PostgreSQL allocates memory for hashing and sorting. The amount of memory is controlled by the parameter work_mem
. The default work_mem size is 4 MB. If more than 4 MB is needed for hashing or sorting, PostgreSQL temporarily uses disk space.
Our request obviously consumes more than 4 MB, so the database uses so much memory. We decided: we will not rush - and did not increase the parameter and expand the storage. It is better to look for another way to trim the memory for sorting .
Economical sorting
"How much sorting will eat - depends on the size of the data set and the sort key. You cannot reduce the data set, but the key size is possible .
For the starting point we take the average size of the sort key:
avg
----------
780
Each key weighs 780. To reduce the binary key, it can be hashed. In PostgreSQL, there is md5 for this (yes, not security, but for our purpose it will do). Let's see how much a BLOB hashed with md5 weighs:
avg
-----------
36
The size of the key hashed through md5 is 36 bytes.
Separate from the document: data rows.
-- ==== Sys2Proof/Machine/MemCommands.lean ====
section
/-! DEFINITION. Commands of the memory tiers (R278 to R286, R293, R294), of the queue engine and the blaze file that no
thread gives (R315, R329, R357), of the KV pager (12) and of the serving engine (13). -/
namespace Sys2Proof.Machine

/-! ### Patrols, scrubs and clears -/

/-- SRAM_PATROL: one word of base, stand or grove memory (R284). -/
def sramPatrol (a : Nat) (e : Ecc) (c : Chip) : Chip :=
  match tierOf a with
  | .base | .stand | .grove => if c.life.powered then applyEcc (a / 8 * 8) 8 e c else c
  | _ => c

/-- The address that the patrol of a channel reads after a line: the next line of the same channel (R272, R273, R285). -/
def patrolNext (a : Nat) : Nat :=
  let us := tierOf a == .us
  let base := if us then usBase else 0
  let line := a / 64 * 64
  let ch := memchOf a
  if !us && line / 64 % 2 = 0 then line + 64
  else
    let b := line / 4096
    let inBlock (k : Nat) : Nat :=
      let p := (base + k % 2 ^ 27 * 4096)
      if us then p + ((ch - 256) ^^^ bitsOf (p) 17 12) * 64 else p + ch % 32 * 128
    let ok (k : Nat) : Bool := memchOf (inBlock k) == ch
    let rel := b - base / 4096
    match (span (rel + 1) 16).find? ok with
    | some k => inBlock k
    | none => base

/-- Watts of a pass over 1 GiB (Table 18-1). -/
def passWatts (a : Nat) : Nat := if tierOf a == .us then 3 else 8

/-- DRAM_PATROL_LINE: one line operation (R281, R285). The pass over its 1 GiB holds its licence from its first line to its
last (R286). -/
def dramPatrol (a : Nat) (e : Ecc) (c : Chip) : Chip :=
  if !c.life.powered || !isDram a then c else
    let r := a / 2 ^ 30
    let c := if hasGrant c 2 r then c else
      { c with pwr := { c.pwr with engine := c.pwr.engine ++ [⟨2, r, none, passWatts a⟩] } }
    let c := setObj 0x5480 6 (memchOf a) (patrolNext a) (applyEcc (a / 64 * 64) 64 e c)
    if a % 2 ^ 30 / 64 = 2 ^ 24 - 1 then dropGrant 2 r c else c

/-- MEM_PATROL_LAG: a controller has not finished its period (R286). -/
def patrolLag (us : Bool) (ctrl unread : Nat) (c : Chip) : Chip :=
  if !c.life.powered then c else
    emit (if us then Src.us ctrl else Src.hbm ctrl) St.memPatrolLag none
      [b2n us, obj c 0x2200 (if us then 6 else 5), unread] c

/-- US_SCRUB_REGION_DONE: the next region in ascending order is clear (R293). -/
def usRegionDone (c : Chip) : Chip :=
  match (span 0 512).find? fun k => !bitOf c.mem.usScrub k with
  | none => c
  | some k =>
    if c.mem.usReady = 0 then c else
      let c := memClear (usBase + k * 2 ^ 30) (2 ^ 30) c
      let c := { c with mem := { c.mem with usScrub := bitPut c.mem.usScrub k true } }
      if k = 511 then emit Src.clear St.memScrubDone none [2 ^ 39, c.mem.usBegan] c else c

/-- MEM_CLEAR_DONE: the oldest released range is clear and returns to the free pool (R294). -/
def clearDone (c : Chip) : Chip :=
  match c.mem.clears with
  | [] => c
  | r :: rest =>
    let c := memClear r.first r.len { c with mem := { c.mem with clears := rest } }
    emit Src.clear St.memClearDone none [r.tier, r.first, r.len] c

/-! ### Meanings -/

/-- SRAM_PATROL. -/
def execSramPatrol (addr : BitVec 44) (ecc : Ecc) (s : State) : Out := act s fun c => settleMem (sramPatrol addr.toNat ecc c)
/-- DRAM_PATROL_LINE. -/
def execDramPatrolLine (addr : BitVec 44) (ecc : Ecc) (s : State) : Out := act s fun c => settleMem (dramPatrol addr.toNat ecc c)
/-- MEM_PATROL_LAG. -/
def execMemPatrolLag (us : Bool) (ctrl : BitVec 8) (unread : Nat) (s : State) : Out := act s (patrolLag us ctrl.toNat unread)
/-- US_SCRUB_REGION_DONE. -/
def execUsScrubRegionDone (s : State) : Out := act s usRegionDone
/-- MEM_CLEAR_DONE. -/
def execMemClearDone (s : State) : Out := act s clearDone
/-- ENGINE_PACKET. -/
def execEnginePacket (src : Source) (q : QNum) (ws : List (Word × Bool)) (bad : Bool) (s : State) : Out :=
  act s fun c => settle (putPacket false src q.toNat ws bad c).2
/-- Q_RESET_DONE. -/
def execQResetDone (q : QNum) (s : State) : Out := act s (finishReset q.toNat)
/-- BZ_DUMP_DONE. -/
def execBzDumpDone (s : State) : Out := act s finishDump

/-- KVP_OPEN. -/
def execKvpOpen (p : Part) (hook : Option (List Word)) (s : State) : Out := act s fun c => settle (kvRead 1 p.toNat hook c)
/-- KVP_APPEND. -/
def execKvpAppend (p : Part) (hook : Option (List Word)) (s : State) : Out := act s fun c => settle (kvRead 2 p.toNat hook c)
/-- KVP_MAP. -/
def execKvpMap (p : Part) (hook : Option (List Word)) (s : State) : Out := act s fun c => settle (kvRead 3 p.toNat hook c)
/-- KVP_UNPIN. -/
def execKvpUnpin (p : Part) (hook : Option (List Word)) (s : State) : Out := act s fun c => settle (kvRead 4 p.toNat hook c)
/-- KVP_PREFETCH. -/
def execKvpPrefetch (p : Part) (hook : Option (List Word)) (s : State) : Out := act s fun c => settle (kvRead 5 p.toNat hook c)
/-- KVP_SPILL. -/
def execKvpSpill (p : Part) (hook : Option (List Word)) (s : State) : Out := act s fun c => settle (kvRead 6 p.toNat hook c)
/-- KVP_CLOSE. -/
def execKvpClose (p : Part) (hook : Option (List Word)) (s : State) : Out := act s fun c => settle (kvRead 7 p.toNat hook c)
/-- KVP_BUCKET. -/
def execKvpBucket (p : Part) (hook : Option (List Word)) (s : State) : Out := act s fun c => settle (kvRead 8 p.toNat hook c)
/-- KV_PAGE_MOVE_DONE. -/
def execKvPageMoveDone (k : Nat) (ecc : Ecc) (s : State) : Out := act s fun c => settleMem (kvMoveDone k ecc c)
/-- KV_RSP_BLOCKED. -/
def execKvRspBlocked (p : Part) (s : State) : Out := act s fun c => settle (kvRetry p.toNat c)

/-- SEQ_OPEN. -/
def execSeqOpen (p : Part) (s : State) : Out := act s fun c => settle (srvRead 1 p.toNat none c)
/-- SEQ_CLOSE. -/
def execSeqClose (p : Part) (hook : Option (List Word)) (s : State) : Out := act s fun c => settle (srvRead 2 p.toNat hook c)
/-- PFX_LOOKUP. -/
def execPfxLookup (p : Part) (s : State) : Out := act s fun c => settle (srvRead 3 p.toNat none c)
/-- PFX_INSERT. -/
def execPfxInsert (p : Part) (s : State) : Out := act s fun c => settle (srvRead 4 p.toNat none c)
/-- PFX_REMOVE. -/
def execPfxRemove (p : Part) (s : State) : Out := act s fun c => settle (srvRead 5 p.toNat none c)
/-- ADMIT. -/
def execAdmit (p : Part) (s : State) : Out := act s fun c => settle (srvRead 6 p.toNat none c)
/-- STEP_DONE. -/
def execStepDone (p : Part) (s : State) : Out := act s fun c => settle (srvRead 7 p.toNat none c)
/-- SRV_RSP_BLOCKED. -/
def execSrvRspBlocked (p : Part) (s : State) : Out := act s fun c => settle (srvRetry p.toNat c)

end Sys2Proof.Machine
end

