-- ==== Sys2Proof/Machine/Dispatch.lean ====
section
/-! DEFINITION. One arm per command: a direct call of its meaning. -/
namespace Sys2Proof.Machine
The hashed key weighs only 4% of the original version .
Next, we run the original query with the hashed key:
id,
MIN(id) OVER (
PARTITION BY md5(array_to_string(blob, '')
) ORDER BY id)
FROM
dumps;
And the execution plan:
Buffers: shared hit=3916
-> Sort (cost=7490.74..7588.64 rows=39160 width=36) (actual time=349.383..353.045 rows=39160)
Sort Key: (md5(array_to_string(blob, ''::text))), id
Sort Method: quicksort Memory: 4005kB
Buffers: shared hit=3916
-> Seq Scan on dumps (cost=0..4503.40 rows=39160 width=36) (actual time=0.055..292.070 rows=39160)
Buffers: shared hit=3916
Execution time: 374.125 ms
With a hashed key, the request consumes only 4 extra megabytes, that is, a little more than 10% of the previous 30 MB. So the size of the sort key greatly influences how much memory the sort eats up .
Further more
In this example, we have hashed the blobs with md5
. Hashes created with MD5 should weigh 16 bytes. And we got more:
md5_size
-------------
32
Our hash was exactly twice as large, because it md5
gives out a hash in the form of hexadecimal text.
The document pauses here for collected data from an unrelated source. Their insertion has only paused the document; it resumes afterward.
/-- THREAD_START, THREAD_STOP, THREAD_CLASS and TAG_QUOTA naming a thread on a grove outside the calling partition
fail with SBI_ERR_DENIED and THREAD_NOT_OWNED; THREAD_START on a thread of the partition that is not EMPTY fails
with SBI_ERR_ALREADY_STARTED and THREAD_BUSY; nothing else changes.
(stated: R127) -/
def Obligations.ThreadServicesCheckTheirThread : Prop :=
  ∀ (s : State) (t : Thread) (c1 : Chip) (p x : Nat), issues t s.m c1 → (hart c1 t.toNat).priv = 1 → threadPart c1 t.toNat = some p →
    x = argOf c1 t.toNat 10 →
    (threadPart c1 x ≠ some p → ∀ i, (i = .threadStart t ∨ i = .threadStop t ∨ i = .threadClass t ∨ i = .tagQuota t) →
      exec i s = .next { s with m := settle (sbiRet t.toNat Sbi.denied St.threadNotOwned.toNat c1) }) ∧
    (x < 16384 → threadPart c1 x = some p → (hart c1 x).state ≠ .empty →
      exec (.threadStart t) s = .next { s with m := settle (sbiRet t.toNat Sbi.alreadyStarted St.threadBusy.toNat c1) })

/-- A CSR write of satp that issues, from S or M mode and not kept out, puts the whole value (its ASID of 16 bits
included) into satp where its MODE is 0 or 10, and leaves satp as it was for every other mode; rd takes the old
value either way. MODE 10 and its ASID read back.
(stated: R140) -/
def Obligations.SatpAcceptsTwoModes : Prop :=
  ∀ (s : State) (t : Thread) (c1 : Chip) rd rs1 v, issues t s.m c1 → 1 ≤ (hart c1 t.toNat).priv → keptOut (hart c1 t.toNat) = false →
    v = readX (hart c1 t.toNat) rs1.toNat →
    ((bitsOf v.toNat 63 60 = 0 ∨ bitsOf v.toNat 63 60 = 10) → exec (.satpWrite t rd rs1) s = .next { s with m := (modHart t.toNat (fun h =>
      advance 4 (writeX rd.toNat (BitVec.ofNat 64 (csrRead c1 t.toNat Csr.satp)) (writeCsr Csr.satp v h))) c1) }) ∧
    (bitsOf v.toNat 63 60 ≠ 0 → bitsOf v.toNat 63 60 ≠ 10 → exec (.satpWrite t rd rs1) s = .next { s with m := (modHart t.toNat (fun h =>
      advance 4 (writeX rd.toNat (BitVec.ofNat 64 (csrRead c1 t.toNat Csr.satp)) h)) c1) }) ∧
    (∀ h : Hart, bitsOf v.toNat 63 60 = 10 → readCsr (writeCsr Csr.satp v h) Csr.satp = v ∧
      bitsOf (readCsr (writeCsr Csr.satp v h) Csr.satp).toNat 59 44 = v.toNat / 2 ^ 44 % 2 ^ 16)

/-- TWAIT, TWAITR, TTEST and TREAP of a tag that another thread took (or on another grove) raise cause 24 with
TAG_NOT_OWNER, and of a FREE tag with TAG_NOT_ISSUED; the exception is the entry's whole effect, so only the
thread that took a tag waits on it, tests it or reaps it.
(stated: R154) -/
def Obligations.OnlyTheOwnerUsesATag : Prop :=
  ∀ (s : State) (t : Thread) (c1 : Chip) rd rs1 v, issues t s.m c1 → v = (readX (hart c1 t.toNat) rs1.toNat).toNat → v < 65536 →
    ∀ st, ((tagOf c1 v).state = .free ∧ st = St.tagNotIssued ∨
        (tagOf c1 v).state ≠ .free ∧ (v / 256 ≠ groveOf t.toNat ∨ (tagOf c1 v).owner ≠ t.toNat) ∧ st = St.tagNotOwner) →
      exec (.twait t rd rs1) s = .next { s with m := extFault t.toNat (rType 0 0 rs1.toNat 0 rd.toNat 0x5B) st c1 } ∧
      exec (.twaitr t rd rs1) s = .next { s with m := extFault t.toNat (rType 1 0 rs1.toNat 0 rd.toNat 0x5B) st c1 } ∧
      exec (.ttest t rd rs1) s = .next { s with m := extFault t.toNat (rType 2 0 rs1.toNat 0 rd.toNat 0x5B) st c1 } ∧
      exec (.treap t rd rs1) s = .next { s with m := extFault t.toNat (rType 3 0 rs1.toNat 0 rd.toNat 0x5B) st c1 }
In PostgreSQL, you can use MD5 for hashing with the extension pgcrypto
. pgcrypto
creates MD5 type bytea
(in binary form) :
select pg_column_size( digest('foo', 'md5') ) as crypto_md5_size
crypto_md5_size
---------------
20
The hash is still 4 bytes more than it should be. Simply, the type bytea
uses these 4 bytes to store the length of the value, but we will not leave it that way.
It turns out that a uuid
PostgreSQL type weighs exactly 16 bytes and supports any arbitrary value, so we get rid of the remaining four bytes:
uuid_size
---------------
16
That's all. 32 bytes with md5
turn into 16 s uuid
.
I checked the effects of the change by taking a larger set of data. The data itself can not be shown, but I will share the results:
As the table shows, the original problem query weighed 300 MB (and woke us in the middle of the night). With the key uuid
sorting it took just 7 MB.
Considerations after
A query with a hashed sort key to memory consumes less, but it works much slower:
Hashing uses more CPU, so a query with hash is slower. But we tried to solve the problem with disk space, besides the task is performed at night, so time is not a problem. We compromised to save memory.
This is a great example of the fact that it is not always necessary to try to speed up database queries . It is better to use what is balanced and to squeeze the maximum out of a minimum of resources.